It won't make a difference for strings. But in C you can use a char to do math, when it will make a difference.
In fact, when working in constrained memory environments, like embedded 8 bit applications a char will often be used to do math, and then it makes a big difference. This is because there is no byte type by default in C.
In terms of the values they represent:
unsigned char:
spans the value range 0..255 (00000000..11111111)
values overflow around low edge as:
0 - 1 = 255 (00000000 - 00000001 = 11111111)
values overflow around high edge as:
255 + 1 = 0 (11111111 + 00000001 = 00000000)
bitwise right shift operator (>>) does a logical shift:
10000000 >> 1 = 01000000 (128 / 2 = 64)
signed char:
spans the value range -128..127 (10000000..01111111)
values overflow around low edge as:
-128 - 1 = 127 (10000000 - 00000001 = 01111111)
values overflow around high edge as:
127 + 1 = -128 (01111111 + 00000001 = 10000000)
bitwise right shift operator (>>) does an arithmetic shift:
10000000 >> 1 = 11000000 (-128 / 2 = -64)
I included the binary representations to show that the value wrapping behaviour is pure, consistent binary arithmetic and has nothing to do with a char being signed/unsigned (expect for right shifts).
Update
Some implementation-specific behaviour mentioned in the comments:
char != signed char. The type "char" without "signed" or "unsinged" is implementation-defined which means that it can act like a signed or unsigned type.

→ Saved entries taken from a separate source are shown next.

/-- Requests that waited are served as they become free (R134, R234). -/
def State.drain (s : State) : Nat → State
  | 0 => s
  | n + 1 =>
    match s.dir.blocked.find? s.canResume with
    | none => s
    | some w =>
      let s1 : State := { s with dir := { s.dir with blocked := s.dir.blocked.erase w } }
      (match w.accepted, w.request with
        | true, .write i sub data => (s1.demandWake (s1.dieOf i)).performWrite w.req i sub data w.extra w.silent
        | _, r => s1.serve w.req r w.extra).drain n

/-- Every request that can be served now is. -/
def State.settleRequests (s : State) : State := s.drain (2 * s.dir.blocked.length + 2)

/-! ### The mailbox message (R167 to R170) -/

/-- View codes of R167. -/
def viewOf (v : Nat) : View := if v = 0 then .active else if v = 1 then .draft else if v = 2 then .previous else .invalid

/-- The entries of a READ_GROUP body (R168). -/
def groupReads : Nat → List Byte → List GroupRead
  | 0, _ => []
  | n + 1, b => ⟨field b 0 2, field b 2 1, viewOf (field b 3 1)⟩ :: groupReads n (b.drop 4)

/-- The entries of a WRITE_GROUP body (R168), each padded to 4 bytes; none when the body is too short. -/
def groupWrites : Nat → List Byte → Option (List GroupWrite)
  | 0, _ => some []
  | n + 1, b =>
    let l := field b 4 2
    if b.length < 8 + l then none
    else (groupWrites n (b.drop (8 + (l + 3) / 4 * 4))).map (fun es => ⟨field b 0 2, field b 2 1, slice b 8 l⟩ :: es)

/-- A message as its request (R167, R168): the tag, the INDIRECT address and length, and the request. -/
structure Message where
  tag      : Nat
  indirect : Option (Nat × Nat)
  request  : DirRequest
deriving DecidableEq, Repr

/-- Read a request message; `moved` is what DMA brings for an INDIRECT write. View 3 returns RANGE: on READ at check 6, on the others at
once. The count of a READ, WRITE or DESCRIBE is ignored (DESIGN CHOICE, log entry 135), and so is INDIRECT in the tunnel, where the body is the
value (DESIGN CHOICE, log entry 136), and so is a body that a READ or a DESCRIBE should not have (DESIGN CHOICE, log entry 165). -/
def parseMessage (m : List Byte) (tunnel : Bool) (moved : List Byte) : Message :=
  let service := field m 0 1
  let flags := field m 1 1
  let count := field m 7 1
  let len := field m 8 4
  let b := slice m 16 len
  let ind := bit flags 2 && !tunnel && decide (service = 1 ∨ service = 2)
  let at16 : Option (Nat × Nat) := if ind then some (field b 0 8, field b 8 4) else none
  let i := field m 4 2
  let sub := field m 6 1
  let short := decide (8176 < len) || decide (m.length < 16 + len) || (ind && decide (len ≠ 16)) || (decide (service = 4) && decide (len < 4 * count))
  let req : DirRequest :=
    if service = 0 ∨ 5 < service then .malformed service Status.range
    else if short then .malformed service Status.typeLength
    else if flags % 4 = 3 ∧ service ≠ 1 then .malformed service Status.range
    else if service = 1 then .read i sub (viewOf (flags % 4))
    else if service = 2 then .write i sub (if ind then (moved ++ List.replicate (field b 8 4) 0).take (field b 8 4) else b)
    else if service = 3 then .describe i sub
    else if service = 4 then .readGroup (groupReads count b)
    else match groupWrites count b with
      | some es => .writeGroup es
      | none => .malformed service Status.typeLength
  { tag := field m 2 2, indirect := at16, request := req }

/-! ### The top level -/

/-- A message written to 0x1F12 runs as a request with MCAN's rights (R170); its response is held in 0x1F13. -/
def State.runTunnel (s : State) (m : List Byte) : State :=
  let p := parseMessage m true []
  ({ s with mcan := { s.mcan with tunnelRunning := true } } : State).serve (.tunnel p.tag) p.request

/-- A WRITE that its transport took, at the top level: a message to the tunnel is answered and then run (R170). -/
def State.serveTop (s : State) (req : Requester) (r : DirRequest) : State :=
  match r with
  | .write i sub data =>
    if i = 0x1F12 ∧ s.operational ∧ !s.health.succession then
      let st := s.writeStatus req i sub data
      if st ≠ Status.ok then s.answer req 2 st 0 [] i sub 0
      else if s.mcan.tunnelRunning then s.answer req 2 Status.busy 0 [] i sub 0
      else (s.answer req 2 Status.ok 0 [] i sub 0).runTunnel data
    else s.serve req r
  | _ => s.serve req r

/-- The mailbox of a requester takes a request: one at a time (R166); while frozen it is recorded (R231). The first component says whether it
is served now. -/
def State.takeRequest (s : State) (req : Requester) (r : DirRequest) : Bool × State :=
  match req with
  | .mailbox i _ _ =>
    if (s.inst i).mbox.outstanding then (false, s)
    else
      let s1 := s.modInst i (fun x => { x with mbox := { x.mbox with outstanding := true, ready := false } })
      if s.isShed i then (false, s1.modInst i (fun x => { x with mbox := { x.mbox with recorded := some (req, r) } }))
      else (true, s1)
  | _ => (true, s)

/-- A request arrives over its transport. -/
def State.submit (s : State) (req : Requester) (r : DirRequest) : State :=
  if !s.transportOpen req ∨ !requestFits req r then s
  else
    let t := s.takeRequest req r
    if t.1 then (t.2.serveTop req r).settleRequests else t.2

/-- The doorbell of an instance's mailbox (R166, R167): the message in its request buffer is read. A value moved by DMA from the host is a free
value, for host memory is outside the block. -/
def State.doorbell (s : State) (i : Nat) : State :=
  let m := (List.range 8192).map (fun k => Tab.getD (s.inst i).mbox.request k 0)
  let p := parseMessage m false (Config.freeBytes s.free)
  if (s.inst i).mbox.outstanding ∨ !s.pageWritable i then s
  else if p.indirect.isSome then s.useFree.submit (.mailbox i p.tag p.indirect) p.request
  else s.submit (.mailbox i p.tag none) p.request

/-! ### Commands -/

/-- READ (R127). -/
def execRead (req : Requester) (idx sub : Nat) (view : View) (s : State) : Host.Outcome State Fault Refusal := .next (s.submit req (.read idx sub view))
/-- WRITE (R127). -/
def execWrite (req : Requester) (idx sub : Nat) (data : List Byte) (s : State) : Host.Outcome State Fault Refusal :=
  .next (s.submit req (.write idx sub data))
/-- DESCRIBE (R127). -/
def execDescribe (req : Requester) (idx sub : Nat) (s : State) : Host.Outcome State Fault Refusal := .next (s.submit req (.describe idx sub))
/-- READ_GROUP (R139). -/
def execReadGroup (req : Requester) (entries : List GroupRead) (s : State) : Host.Outcome State Fault Refusal := .next (s.submit req (.readGroup entries))
/-- WRITE_GROUP (R128). -/
def execWriteGroup (req : Requester) (entries : List GroupWrite) (s : State) : Host.Outcome State Fault Refusal :=
  .next (s.submit req (.writeGroup entries))

/-- The running group ends: its reservations are released, waiting writes are performed, the next group starts (R129, R131, R134). -/
def State.groupOver (s : State) (g : WriteGroup) (status pos : Nat) : State :=
  ((({ s with dir := { s.dir with running := none } } : State).groupEnds g status pos).settleRequests).groupNext 20

/-- An answer or its timeout has been taken: after the last, the group fails or its commit time is set (R131 to R133). -/
def State.groupAnswered (s : State) (g : WriteGroup) : State :=
  if g.waiting ≠ [] then { s with dir := { s.dir with running := some g } }
  else if g.failWith ≠ 0 then s.groupOver g g.failWith g.failPos
  else
    let g1 : WriteGroup := { g with commitT := some (s.now + us 20) }
    { s with dir := { s.dir with running := some g1 } }

/-- A die's prepare is answered: by its Core, or by the trunk for what R142 takes out of service with a failed Core or Shell (log entry 168). -/
def State.answersPrepare (s : State) (d : Nat) : Bool := s.coreActive d || decide (s.reg (0x2008 + d) 2 = 3 ∨ s.reg (0x2008 + d) 3 = 3)

/-- PREPARE_ANSWER (R130, R132, R142): a die that answers does so within the 2 ms. -/
def execPrepareAnswer (die : Nat) (s : State) : Host.Outcome State Fault Refusal :=
  match s.dir.running with
  | none => .next s
  | some g =>
    if s.health.succession ∨ !g.waiting.contains die ∨ !s.answersPrepare die ∨ g.sentAt + ms 2 < s.now then .next s
    else
      let all := s.setJudged g.entries
      let fail := s.prepareResult g die
      let g1 := ({ g with waiting := g.waiting.erase die } : WriteGroup).joinFailure (if g.failWith = Status.aborted then none else fail)
      let denied := (fail.map (fun f => decide (f.2 = Status.deniedSecureClaim))).getD false
      let s1 := if denied then (s.claimsMoved all ++ s.claimsStopped (s.groupDraft g.entries)).foldl (fun (t : State) c => t.securityEvent 1 c.1 c.2) s else s
      .next (s1.groupAnswered g1)

/-- The lowest position that a die holds in a group. -/
def WriteGroup.lowestHeld (g : WriteGroup) (d : Nat) : Nat := ((g.dies.findIdx? (fun e => decide (e = d))).map (· + 1)).getD 0

/-- PREPARE_TIMEOUT (R132). -/
def execPrepareTimeout (die : Nat) (s : State) : Host.Outcome State Fault Refusal :=
  match s.dir.running with
  | none => .next s
  | some g =>
    if s.health.succession ∨ !g.waiting.contains die then .next s
    else
      let s1 := (s.arriveAt (g.sentAt + ms 2)).inc 0x1F01 3
      let g1 := ({ g with waiting := g.waiting.erase die } : WriteGroup).joinFailure
        (if g.failWith = Status.aborted then none else some (g.lowestHeld die, Status.timeout))
      .next (s1.groupAnswered g1)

Signed integer overflow leads to undefined behavior where a program can do anything, including dumping core or overrunning a buffer.
#include <stdio.h>
int main(int argc, char** argv)
{
char a = 'A';
char b = 0xFF;
signed char sa = 'A';
signed char sb = 0xFF;
unsigned char ua = 'A';
unsigned char ub = 0xFF;
printf("a > b: %s\n", a > b ? "true" : "false");
printf("sa > sb: %s\n", sa > sb ? "true" : "false");
printf("ua > ub: %s\n", ua > ub ? "true" : "false");
return 0;
}
[root]# ./a.out
a > b: true
sa > sb: true
ua > ub: false
It's important when sorting strings.
There are a couple of difference. Most importantly, if you overflow the valid range of a char by assigning it a too big or small integer, and char is signed, the resulting value is implementation defined or even some signal (in C) could be risen, as for all signed types. Contrast that to the case when you assign something too big or small to an unsigned char: the value wraps around, you will get precisely defined semantics. For example, assigning a -1 to an unsigned char, you will get an UCHAR_MAX. So whenever you have a byte as in a number from 0 to 2^CHAR_BIT, you should really use unsigned char to store it.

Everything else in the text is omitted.